> **TASK GOAL**:
Only one portion of the data is to be written out: from the line bearing "below its length" through the line bearing "def Memory.wf (cfg". Write it exactly as it appears.

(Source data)
• • • • •

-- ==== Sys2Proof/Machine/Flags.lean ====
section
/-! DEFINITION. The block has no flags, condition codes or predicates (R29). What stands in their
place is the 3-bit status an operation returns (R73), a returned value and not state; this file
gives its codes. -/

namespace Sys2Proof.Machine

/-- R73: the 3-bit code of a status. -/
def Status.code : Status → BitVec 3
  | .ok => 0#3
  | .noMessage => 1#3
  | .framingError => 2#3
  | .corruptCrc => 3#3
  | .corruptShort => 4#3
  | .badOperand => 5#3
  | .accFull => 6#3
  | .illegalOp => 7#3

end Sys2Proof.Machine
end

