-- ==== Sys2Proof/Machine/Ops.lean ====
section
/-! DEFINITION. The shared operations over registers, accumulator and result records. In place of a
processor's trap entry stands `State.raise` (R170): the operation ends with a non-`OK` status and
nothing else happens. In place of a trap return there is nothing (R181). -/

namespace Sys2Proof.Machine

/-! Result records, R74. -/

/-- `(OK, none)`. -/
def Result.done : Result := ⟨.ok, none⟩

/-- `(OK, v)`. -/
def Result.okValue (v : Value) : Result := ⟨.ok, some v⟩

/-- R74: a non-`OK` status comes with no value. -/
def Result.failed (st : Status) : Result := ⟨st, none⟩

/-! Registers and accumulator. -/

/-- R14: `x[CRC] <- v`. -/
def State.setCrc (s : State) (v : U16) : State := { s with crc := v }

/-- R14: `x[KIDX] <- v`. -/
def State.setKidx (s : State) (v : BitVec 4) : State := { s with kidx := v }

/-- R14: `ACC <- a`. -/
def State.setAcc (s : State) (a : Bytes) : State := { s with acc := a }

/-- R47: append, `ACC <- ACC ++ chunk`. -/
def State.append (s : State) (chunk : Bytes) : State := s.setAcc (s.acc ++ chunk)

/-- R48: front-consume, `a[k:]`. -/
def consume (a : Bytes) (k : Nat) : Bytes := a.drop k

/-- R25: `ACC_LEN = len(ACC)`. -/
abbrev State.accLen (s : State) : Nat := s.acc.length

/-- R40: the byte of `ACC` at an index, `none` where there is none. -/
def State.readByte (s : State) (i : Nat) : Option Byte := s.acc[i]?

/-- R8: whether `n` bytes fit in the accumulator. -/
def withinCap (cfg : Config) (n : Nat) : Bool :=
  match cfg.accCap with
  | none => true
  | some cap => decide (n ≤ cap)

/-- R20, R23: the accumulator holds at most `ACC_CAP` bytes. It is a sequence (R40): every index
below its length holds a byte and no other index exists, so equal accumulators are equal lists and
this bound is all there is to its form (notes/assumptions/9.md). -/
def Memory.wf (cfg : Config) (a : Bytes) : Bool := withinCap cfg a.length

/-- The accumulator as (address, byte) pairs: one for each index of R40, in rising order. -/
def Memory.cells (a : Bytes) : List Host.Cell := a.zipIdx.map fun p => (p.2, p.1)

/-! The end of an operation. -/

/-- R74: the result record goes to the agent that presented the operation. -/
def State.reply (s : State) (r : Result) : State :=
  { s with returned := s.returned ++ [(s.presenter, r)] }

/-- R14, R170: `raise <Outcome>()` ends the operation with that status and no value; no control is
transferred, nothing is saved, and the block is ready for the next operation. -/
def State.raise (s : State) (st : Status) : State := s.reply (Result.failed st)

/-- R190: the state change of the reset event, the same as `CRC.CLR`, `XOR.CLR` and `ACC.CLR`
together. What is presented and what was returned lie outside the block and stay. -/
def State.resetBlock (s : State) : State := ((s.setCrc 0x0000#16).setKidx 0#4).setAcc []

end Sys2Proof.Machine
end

• • • • •

> **TASK SOLUTION**:
below its length holds a byte and no other index exists, so equal accumulators are equal lists and
this bound is all there is to its form (notes/assumptions/9.md). -/
def Memory.wf (cfg : Config) (a : Bytes) : Bool := withinCap cfg a.length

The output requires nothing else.